Why is it that this semester is full of bad days?
Even French has let me down today.
J'adore beaucoup faire du saxophone. When I fully know that its
J'adore beaucoup jouer du saxophone. Among other stupid things. Cherie commented that I looked damn nervous/stressed coz my face was all red. I swear I didn't think it was so bad. But if my nervousness sort of excused me for my stupid careless mistakes, then it's not so bad I guess.
I think it's really a trend to see students getting jaded when they reach the higher levels of education, and that those who come out top in the end are not the brightest but really those who have the highest levels of perserverance. I don't like the feeling of being trapped in this vicious cycle, feeling jaded but not daring to let loose coz once you do so, you will lag behind and start regretting everything. I know everybody's stuck in this all together, but seriously, it doesn't help much to know that there are many other people going through the same s*** as you when they always do relatively better.
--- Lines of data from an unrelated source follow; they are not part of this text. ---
/-- LDL (R153): ldl loads a 32-bit local word. -/
def execLdl (k : Fin 256) (d : Fin 16) (a : Fin 16) (imm : BitVec 16) (s : State) : Step :=
  s.finish (s.m.kLdl k d a imm.toNat)

/-- LDLH (R153): ldlh loads a 16-bit local halfword. -/
def execLdlh (k : Fin 256) (d : Fin 16) (a : Fin 16) (imm : BitVec 16) (s : State) : Step :=
  s.finish (s.m.kLdlh k d a imm.toNat)

/-- LDLB (R153): ldlb loads a local byte. -/
def execLdlb (k : Fin 256) (d : Fin 16) (a : Fin 16) (imm : BitVec 16) (s : State) : Step :=
  s.finish (s.m.kLdlb k d a imm.toNat)

/-- STL (R153): stl stores a 32-bit local word. -/
def execStl (k : Fin 256) (d : Fin 16) (a : Fin 16) (imm : BitVec 16) (s : State) : Step :=
  s.finish (s.m.kStl k d a imm.toNat)

/-- STLH (R153): stlh stores a local halfword. -/
def execStlh (k : Fin 256) (d : Fin 16) (a : Fin 16) (imm : BitVec 16) (s : State) : Step :=
  s.finish (s.m.kStlh k d a imm.toNat)

/-- STLB (R153): stlb stores a local byte. -/
def execStlb (k : Fin 256) (d : Fin 16) (a : Fin 16) (imm : BitVec 16) (s : State) : Step :=
  s.finish (s.m.kStlb k d a imm.toNat)

/-- LDC (R153): ldc loads a 32-bit commons word. -/
def execLdc (k : Fin 256) (d : Fin 16) (a : Fin 16) (imm : BitVec 16) (s : State) : Step :=
  s.finish (s.m.kLdc k d a imm.toNat)

/-- LDCH (R153): ldch loads a commons halfword. -/
def execLdch (k : Fin 256) (d : Fin 16) (a : Fin 16) (imm : BitVec 16) (s : State) : Step :=
  s.finish (s.m.kLdch k d a imm.toNat)

/-- LDCB (R153): ldcb loads a commons byte. -/
def execLdcb (k : Fin 256) (d : Fin 16) (a : Fin 16) (imm : BitVec 16) (s : State) : Step :=
  s.finish (s.m.kLdcb k d a imm.toNat)

/-- STC (R154): stc stores a commons word, refused with EAUTH in the vendor area for non-vendor strands. -/
def execStc (k : Fin 256) (d : Fin 16) (a : Fin 16) (imm : BitVec 16) (s : State) : Step :=
  s.finish (s.m.kStc k d a imm.toNat)

/-- STCH (R154): stch stores a commons halfword. -/
def execStch (k : Fin 256) (d : Fin 16) (a : Fin 16) (imm : BitVec 16) (s : State) : Step :=
  s.finish (s.m.kStch k d a imm.toNat)

/-- STCB (R154): stcb stores a commons byte. -/
def execStcb (k : Fin 256) (d : Fin 16) (a : Fin 16) (imm : BitVec 16) (s : State) : Step :=
  s.finish (s.m.kStcb k d a imm.toNat)

/-- LDD (R154): ldd reads a device-space word judged as the owner's port, possibly held for a wake. -/
def execLdd (k : Fin 256) (d : Fin 16) (a : Fin 16) (imm : BitVec 16) (s : State) : Step :=
  s.finish (s.m.kLdd k d a imm.toNat)

/-- STD (R154): std writes a device-space word judged as the owner's port, possibly held for a wake. -/
def execStd (k : Fin 256) (d : Fin 16) (a : Fin 16) (imm : BitVec 16) (s : State) : Step :=
  s.finish (s.m.kStd k d a imm.toNat)

/-- CAS (R105): cas compares and swaps a commons word indivisibly. -/
def execCas (k : Fin 256) (d : Fin 16) (a : Fin 16) (b : Fin 16) (c : Fin 16) (s : State) : Step :=
  s.finish (s.m.kCas k d a b c)

/-- FADD (R105): fadd adds to a commons word indivisibly and returns the old value. -/
def execFadd (k : Fin 256) (d : Fin 16) (a : Fin 16) (b : Fin 16) (s : State) : Step := s.finish (s.m.kFadd k d a b)

/-- XCHG (R155): xchg exchanges a commons word indivisibly. -/
def execXchg (k : Fin 256) (d : Fin 16) (a : Fin 16) (b : Fin 16) (s : State) : Step := s.finish (s.m.kXchg k d a b)

/-- BCC (R156): A conditional branch moves the PC when its condition holds. -/
def execBcc (k : Fin 256) (cond : Fin 11) (off : BitVec 20) (s : State) : Step := s.finish (s.m.kBcc k cond off.toNat)

/-- BL (R143): bl saves the return link in S15 and branches. -/
def execBl (k : Fin 256) (off : BitVec 20) (s : State) : Step := s.finish (s.m.kBl k off.toNat)

/-- JR (R143): jr jumps to the offset held in a register. -/
def execJr (k : Fin 256) (a : Fin 16) (s : State) : Step := s.finish (s.m.kJr k a)

/-- RET (R143): ret jumps to S15. -/
def execRet (k : Fin 256) (s : State) : Step := s.finish (s.m.kRet k)

/-- DELAY (R158): delay waits an immediate number of microseconds. -/
def execDelay (k : Fin 256) (n : BitVec 20) (s : State) : Step := s.finish (s.m.kDelay k n.toNat)

/-- DELAYV (R158): delayv waits a register-held number of microseconds. -/
def execDelayv (k : Fin 256) (a : Fin 16) (s : State) : Step := s.finish (s.m.kDelayv k a)

/-- TIMER (R110): timer arms or stops the strand timer with an immediate period. -/
def execTimer (k : Fin 256) (n : BitVec 20) (s : State) : Step := s.finish (s.m.kTimer k n.toNat)

/-- TIMERV (R110): timerv arms or stops the strand timer with a register period. -/
def execTimerv (k : Fin 256) (a : Fin 16) (s : State) : Step := s.finish (s.m.kTimerv k a)

/-- WAITT (R110): waitt waits for a timer tick and returns missed ticks. -/
def execWaitt (k : Fin 256) (d : Fin 16) (c : Option (Fin 16)) (s : State) : Step :=
  s.finish (s.m.kWaitt k d (c.map Fin.val))

/-- WAITE (R109): waite waits until an event line count differs from the operand. -/
def execWaite (k : Fin 256) (d : Fin 16) (line : Fin 4) (a : Fin 16) (c : Option (Fin 16)) (s : State) : Step :=
  s.finish (s.m.kWaite k d line a (c.map Fin.val))

/-- WAITK (R113): waitk waits for a token's completion and releases its entry. -/
def execWaitk (k : Fin 256) (d : Fin 16) (a : Fin 16) (c : Option (Fin 16)) (s : State) : Step :=
  s.finish (s.m.kWaitk k d a (c.map Fin.val))

/-- KPOLL (R157): kpoll collects a completed token or returns EBUSY at once. -/
def execKpoll (k : Fin 256) (d : Fin 16) (a : Fin 16) (s : State) : Step := s.finish (s.m.kKpoll k d a)

/-- KDROP (R113): kdrop releases a token entry at once, discarding the later result. -/
def execKdrop (k : Fin 256) (a : Fin 16) (s : State) : Step := s.finish (s.m.kKdrop k a)

/-- SEND (R126): send queues a word on a mailbox channel of the strand's group. -/
def execSend (k : Fin 256) (b : Fin 16) (ch : Fin 64) (s : State) : Step := s.finish (s.m.kSend k b ch)

/-- RECV (R126): recv waits for and takes a word from a mailbox channel. -/
def execRecv (k : Fin 256) (d : Fin 16) (ch : Fin 64) (c : Option (Fin 16)) (s : State) : Step :=
  s.finish (s.m.kRecv k d ch (c.map Fin.val))

/-- LRD (R159): lrd reads a word of a loop slot. -/
def execLrd (k : Fin 256) (d : Fin 16) (a : Fin 16) (w : BitVec 8) (s : State) : Step :=
  s.finish (s.m.kLrd k d a w.toNat)

/-- LWR (R159): lwr writes a word of a loop slot judged as a port write. -/
def execLwr (k : Fin 256) (b : Fin 16) (a : Fin 16) (w : BitVec 8) (s : State) : Step :=
  s.finish (s.m.kLwr k b a w.toNat)

/-- LSP (R159): lsp writes a slot's setpoint word. -/
def execLsp (k : Fin 256) (b : Fin 16) (a : Fin 16) (s : State) : Step := s.finish (s.m.kLsp k b a)

/-- LCMT (R231): lcmt requests the commit of one block of a slot. -/
def execLcmt (k : Fin 256) (a : Fin 16) (blk : Fin 8) (s : State) : Step := s.finish (s.m.kLcmt k a blk)

/-- PREAD (R161): pread issues a partner item read and returns a token. -/
def execPread (k : Fin 256) (d : Fin 16) (a : Fin 16) (item : BitVec 12) (s : State) : Step :=
  s.finish (s.m.kPread k d a item.toNat)

/-- PWRITE (R161): pwrite issues a partner item write and returns a token. -/
def execPwrite (k : Fin 256) (d : Fin 16) (a : Fin 16) (b : Fin 16) (item : BitVec 12) (s : State) : Step :=
  s.finish (s.m.kPwrite k d a b item.toNat)

/-- PCMD (R161): pcmd issues a partner command item and returns a token. -/
def execPcmd (k : Fin 256) (d : Fin 16) (a : Fin 16) (item : BitVec 12) (s : State) : Step :=
  s.finish (s.m.kPcmd k d a item.toNat)

/-- PBLKR (R162): pblkr issues a partner block read into the commons. -/
def execPblkr (k : Fin 256) (d : Fin 16) (a : Fin 16) (b : Fin 16) (item : BitVec 12) (s : State) : Step :=
  s.finish (s.m.kPblkr k d a b item.toNat)
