-- ==== Sys2Proof/Machine/Dispatch.lean ====
section
/-! DEFINITION. What each command does: one arm for each constructor of Instr, in the order of the table. -/

namespace Sys2Proof.Machine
One of my tutors was commenting that the students in NBS all have a greater chance to become high fliers, and that it's a failure to not earn, say, 60k a year by your fifth year. I think these baby boomers never actually considered the fact that your career in the financial industry is shortlived and that a lot of NBS students don't actually want to become accountants but are stuck in the rat race out of habit and the lack of prospects in the future. The worse thing is, you get raised eyebrows when you say anything that subtlely resembles "I don't really care about grades" even though you really mean it, coz even when you are not after first class honours, you still scramble to get good grades just so to secure your ricebowl and not be left hanging at the bottom rungs of the ladder.And what's left for us to do except accept life as it is? As long as Im stuck in this vicious cycle, I may very well just start mugging. Exams in a week's time.